The direct approach assesses whether consequential differences between patients or within-patients over time can be assessed by the PROM. Direct evidence for between-person sensitivity could come from empirical investigations of how well scores on the PROM can differentiate between patients who are known to vary with respect to the concept of interest. For example, an investigator might determine how well scores on the PROM can discriminate among patients in each of four categories of disease severity (i.e., using known groups evidence). Direct evidence for sensitivity to within-person change (i.e., responsiveness) could come from a demonstration that scores on the PROM show change over time in a patient group known to change (e.g., in response to a treatment with known efficacy). Alternatively, one could examine the relationship between changes in individual’s PROM scores and changes in some other established indicator(s) of disease severity. These evaluations should demonstrate that the PROM detects a difference that is as small as or smaller than the type of differences the investigators wish to detect.

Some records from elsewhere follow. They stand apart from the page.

-- ==== Sys2Proof/Tests/Slice0.lean ====
section
/-!
SUPPORT. The author's tests: the spec's worked examples, the checks of WellFormed, and for every statement with premises small
states and operands that meet the premises of each of its clauses (witness_<statement>).
-/
namespace Sys2Proof.Tests
open Sys2Proof Sys2Proof.Machine
set_option Elab.async false
set_option synthInstance.maxSize 1024

/-- A record with the given values at the given lowest bits. -/
def bits (w : Nat) (l : List (Nat × Nat)) : BitVec w := BitVec.ofNat w (l.foldl (fun a p => a + p.2 * 2 ^ p.1) 0)

/-- A step or a command answers a next state, of which a test holds. -/
def goes (o : Host.Outcome State Fault Refusal) (p : State → Bool) : Bool :=
  match o with
  | .next t => p t
  | .fault _ => false
  | .refused _ => false

/-- An engine in full service, with its mainband up. -/
def up : State :=
  { curator := { stage := .d, powerGood := true }, carrier := { mainband := true } }

/-- The same at a frame. -/
def at_ (frame : Nat) (cycle : Nat := 0) : State := { up with time := { frameExt := frame, cycle := cycle, state := .coarse } }

/-- The same with one port in a state. -/
def withPort (p : PortState) : State := { at_ 1000 with fabric := { ports := Vector.replicate 4 p } }

/-! ## The queue and the clock -/

theorem witness_EmptyQueueTicks : up.pending = [] ∧ up.curator.stage ≠ .none ∧ up.time.cycle < 159999 ∧
    (at_ 0 159999).pending = [] ∧ 159999 ≤ (at_ 0 159999).time.cycle ∧
    State.reset.pending = [] ∧ State.reset.curator.stage = .none := by decide +kernel

/-- The last cycle before a boundary is 159,999 (02 R24). -/
theorem test_tick : goes (step (at_ 5 159998)) (fun t => t == at_ 5 159999) = true := by decide +kernel

/-- What the front of the queue answers to. -/
theorem test_queue : goes (step { State.reset with pending := [.podlPowerUp, .podlPowerLoss] })
    (fun t => t.curator.field.podl && t.pending == [.podlPowerLoss]) = true := by decide +kernel

/-- The form that every step keeps holds of the state after reset: the premise of StepsKeepTheForm and RunsNeverStop. -/
theorem witness_StepsKeepTheForm : State.reset.formed ∧ up.formed := by
  unfold State.formed State.timeFormed State.storeFormed State.batteryFormed State.syncFormed; decide +kernel

/-! ## The time -/

theorem witness_TimeCompletes :
    (up.curator.stage ≠ .none ∧ up.mainUp = true) ∧
    (let s := { up with time := { state := .holdover, holdoverSince := some 5, frameExt := 5 + up.cfg Od.holdoverAlignFrames } }
     s.time.holdoverSince = some 5 ∧ s.time.state = .holdover ∧ s.time.holdoverReported = false ∧
       5 + s.cfg Od.holdoverAlignFrames ≤ s.frame) ∧
    (let s := { up with time := { state := .synced, syncedSince := some 5, frameExt := 6000005 } }
     s.time.syncedSince = some 5 ∧ s.time.state = .synced ∧ 5 + 6000000 ≤ s.frame) ∧
    (let s := at_ 20000
     s.ppsActive = true ∧ s.time.cycle = 0 ∧ s.frame % 10000 = 0) ∧
    up.cwOpen .hostS = true := by decide +kernel

/-- FRAME_EXT 10,000 and cycle 1 are one second and 625 ps (02 R23, R24). -/
theorem test_time : (at_ 10000 1).timePs = 1000000000625 ∧ (at_ 10000 1).timeNs = 1000000000 ∧ (at_ 10000 1).timeFormed := by
  unfold State.timeFormed; decide +kernel

theorem witness_FrameIsTheTime : (at_ 7 0).timeFormed ∧ (at_ 7 159999).timeFormed := by
  unfold State.timeFormed; decide +kernel

/-- 02 R47: a frame number half the range ahead is read as behind, and one that is not yet past 0 as 0. -/
theorem test_extend : (at_ 0x1FFFFFFFF).extend 0 = 0x200000000 ∧ (at_ 0x100000000).extend 0xFFFFFFFF = 0xFFFFFFFF ∧
    (at_ 5).extend 0x7FFFFFFF = 0x7FFFFFFF ∧ (at_ 5).extend 0x80000005 = 0 := by decide +kernel

theorem witness_FrameNumbersExtend : (0 < 2 ^ 32 ∧ 2 ^ 32 - 1 < 2 ^ 32) ∧
    (let s := at_ (2 ^ 31); (2 ^ 32 - 1 < s.frame + 2 ^ 31 ∧ s.frame ≤ 2 ^ 32 - 1 + 2 ^ 31) ∧
      (0 < s.frame + 2 ^ 31 ∧ s.frame ≤ 0 + 2 ^ 31)) := by decide +kernel

/-- A peer's Announce that is worse than this engine's own. -/
def announce (priority : BitVec 8) : AnnounceBody :=
  { priority1 := priority, clockClass := 13, accuracy := 0xFE, variance := 0xFFFF, priority2 := 128, gmIdentity := 9,
    stepsRemoved := 0 }

/-- An engine with its ports up and its trim valid. -/
def ptp (x : PtpPort) (st : TimeState) : State :=
  { up with
    time := { state := st, frameExt := 50, ports := Vector.replicate 4 x, parent := some 1 },
    fabric := { ports := Vector.replicate 4 { state := .up } },
    od := [(Od.trimValid.key, 1)] }

def ptpHdr : PtpHeader := { domain := 0, seqId := 3, source := 4, correction := 0 }

theorem witness_ClockSyncCompletes :
    (let s := ptp { pendingSync := some (3, 4, 5, 6), pdelaySent := some (3, 7), pdelayRsp := some (8, 9) } .synced
     s.ptpHears 0 ptpHdr = true ∧ s.time.ports[(0 : Port)].pendingSync = some (ptpHdr.seqId, ptpHdr.source, 5, 6) ∧
       s.time.ports[(0 : Port)].pdelaySent = some (ptpHdr.seqId, 7) ∧ s.time.ports[(0 : Port)].pdelayRsp = some (8, 9)) ∧
    (ptp {} .synced).ptpHears 0 { ptpHdr with domain := 1 } = false ∧ State.reset.ptpHears 0 ptpHdr = false ∧
    (let s := ptp {} .grandmaster
     s.masterPort 0 = true ∧ s.mainUp = true ∧ s.bmca.masterPort 0 = true ∧ s.ptpPort 0 = true) ∧
    ((ptp {} .synced).time.state = .synced ∧ (ptp {} .synced).time.parent = some 1) := by decide +kernel

/-! ## The carrier -/

/-- A D2D transaction header: type, tag, length, AUX and status (03 Table 03-2). -/
def d2d (type tag len : Nat) (aux : Nat := 0) (status : Nat := 0) : BitVec 128 :=
  bits 128 [(0, tag), (27, type), (32, len), (48, aux), (56, status)]

/-- An outstanding request of the carrier. -/
def req (kind : MemKind) (owner : ReqOwner) : D2dReq :=
  { tag := 3, kind := kind, addr := 0x1000, len := 1, frame := 5, owner := owner, extent := none, cells := [] }

def asked (kind : MemKind) (owner : ReqOwner) : State :=
  { at_ 900 with carrier := { mainband := true, reqs := [req kind owner] } }

theorem witness_CarrierRepliesComplete :
    (let s := asked .read (.sqRead 1 2)
     let h := d2d 2 3 1
     let p : Bytes := List.replicate 64 0
     s.carrier.mainband = true ∧ s.answered h .read = some (req .read (.sqRead 1 2)) ∧ dStatus h = 0 ∧
       d2dFormed h p 2 = true ∧ dLen h = 1) ∧
    ([ReqOwner.cqWrite 1 2, .sliceWrite 4].all fun o =>
      let s := asked .write o
      let h := d2d 4 3 0
      decide (s.carrier.mainband = true ∧ s.answered h .write = some (req .write o) ∧ dStatus h = 0 ∧
        d2dFormed h [] 4 = true ∧ dLen h = 0)) = true ∧
    ([ReqOwner.sliceRead 1 2 3, .sliceWrite 1, .sqRead 1 2, .cqWrite 1 2, .serveRead 4, .orphan].all fun o =>
      let s := asked .read o
      decide (s.carrier.reqs.find? (fun x => x.tag == (3 : BitVec 16).toNat) = some (req .read o) ∧
        (req .read o).frame + s.cfg Od.d2dCplTimeoutFrames ≤ s.frame)) = true := by decide +kernel

/-- A state with a registered Holding of job 0, open for the non-secure host. -/
def holding (kind role : Nat) (format : Nat := 2) (dims : List Nat := [4096]) : Holding :=
  { desc := bits 512 ([(0, 7), (16, kind), (24, format), (28, role), (448, 1)] ++
      (dims.zipIdx.map fun p => (64 + 32 * p.2, p.1))), job := 0, extents := [1] }
/-- A state with a registered Holding of the non-secure host's job 0. -/
def held (h : Holding) : State :=
  { at_ 100 with
    carrier := { mainband := true, holdings := [h], pendingExt := [{ holding := 7, extent := 0, frame := 5, reported := false }] }
    jobs := Vector.replicate 4 { open_ := true } }

/-- A descriptor is legal: it has a size, an extent, and room for its elements (03 Table 03-8). -/
theorem test_descriptor : badDescriptor (holding 0 0).desc = false ∧ (holding 0 0).count = 4096 ∧
    badDescriptor (holding 0 0 (dims := [])).desc = true ∧ badDescriptor (holding 0 8).desc = true ∧
    badDescriptor (holding 0 0 5).desc = true := by decide +kernel

theorem witness_CarrierMessagesComplete :
    (dType (d2d 0 0 0) = 0 ∧ d2dFormed (d2d 0 0 0) [] 0 = true ∧ dLen (d2d 0 0 0) = 0) ∧
    (up.carrier.mainband = true ∧ d2dFormed (d2d 10 0 0) [] 10 = true ∧ up.time.timeReqFrame ≠ some up.frame) ∧
    -- the last stack, and a grant of 100 percent
    (d2dFormed (d2d 11 0 0 (31 + 32 * 3)) [] 11 = true ∧ dAux (d2d 11 0 0 (31 + 32 * 3)) % 32 < up.cfg Od.stackCount) ∧
    (d2dFormed (d2d 12 0 0 100) [] 12 = true ∧ dLen (d2d 12 0 0 100) = 0 ∧ dAux (d2d 12 0 0 100) ≤ 100) ∧
    (let x : Stack := { since := some 0 }
     let s := { at_ 20000 with carrier := { mainband := true, thermStacks := Vector.replicate 32 x } }
     s.carrier.thermStacks.toList[(31 : BitVec 5).toNat]? = some x ∧ x.stale = false ∧ x.since = some 0 ∧
       0 + s.cfg Od.thermStaleFrames ≤ s.frame ∧ (31 : BitVec 5).toNat < s.cfg Od.stackCount) ∧
    (let s : State := { up with carrier := {} }
     s.curator.powerGood = true ∧ s.curator.stage ≠ .none ∧ s.carrier.mainband = false) ∧
    (up.odGet Od.d2dModuleRetiredMask / 2 ^ (15 : BitVec 4).toNat % 2 = 0) ∧
    (let s := held (holding 0 0)
     s.odCheck .hostNs Od.extentUpdate.key (leBytes 16 7) = 0 ∧ (s.extentWrite .hostNs (leBytes 16 7)).1 = 0 ∧
       s.carrier.pendingExt.find? (fun x => x.holding == (7 : BitVec 12).toNat && x.extent == (0 : BitVec 32).toNat) =
         some { holding := 7, extent := 0, frame := 5, reported := false }) ∧
    (let s := { held (holding 0 0) with time := { frameExt := 1005 } }
     5 + s.cfg Od.xlatWaitLimitFrames ≤ s.frame ∧ s.sched.tasks.filter (fun t => s.waitsExtent t 7 0) = []) := by
  decide +kernel

theorem witness_MalformedCarrierMessages :
    up.carrier.mainband = true ∧ up.answered (d2d 2 3 1) .read = none ∧ up.answered (d2d 4 3 0) .write = none ∧
    d2dFormed (d2d 10 0 1) [] 10 = false ∧
    up.cfg Od.stackCount ≤ 32 ∧ ({ up with od := [(Od.stackCount.key, 31)] } : State).cfg Od.stackCount ≤ dAux (d2d 11 0 0 31) % 32 ∧
    100 < dAux (d2d 12 0 0 101) ∧ State.reset.carrier.mainband = false := by decide +kernel

/-- A pair of the non-secure host. -/
def pair (o : Host2) : QueuePair := { q := 5, owner := o, sqBase := 0x1000, cqBase := 0x2000, sqLog2 := 4, cqLog2 := 4, vector := 1 }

Indirect evidence for sensitivity to differences

Indirect evidence can be obtained from evaluations of reliability/precision of PROM scores to determine whether the PROM has the requisite sensitivity to detect differences if differences exist. The assumption being investigated is that there is negligible variance in PROM scores due to inconsistency across independent replications of the assessment procedure [4]. What might be the “independent replications” for a PROM? The most straightforward example is two or more assessments on the same group of clinically stable patients over time, i.e., test–retest reliability. Variation in scores of stable patients over time would be interpreted as score inconsistency. Modern testing emphasizes the need to identify the type of replications over which scores are expected to be consistent and to compute an estimate of reliability based on that type of replication. (Note that IRT models can also provide an estimate of error as the inverse of the information function, though this estimate is more challenging to conceptualize in terms of replications [22]).

Conclusion

Developments in validity theory within education and psychology have led to an argument-based approach. In this approach, the intended interpretation/use of a score is explicitly stated, as are the assumptions required for that interpretation/use to be reasonable. This clarifies the type and amount of evidence that is needed to support those assumptions. To date, this approach has not been widely applied to PROMs. The intent of this article has been to offer general assumptions that might comprise an argument for a particular interpretation/use of PROM scores in research settings. It is hoped that these assumptions will be helpful to researchers as they apply the argument-based approach to validation efforts with PROMs. I also hope that this will inspire others to refine, correct, and/or add to this set of assumptions so that our field can implement this approach to validity in the most effective way.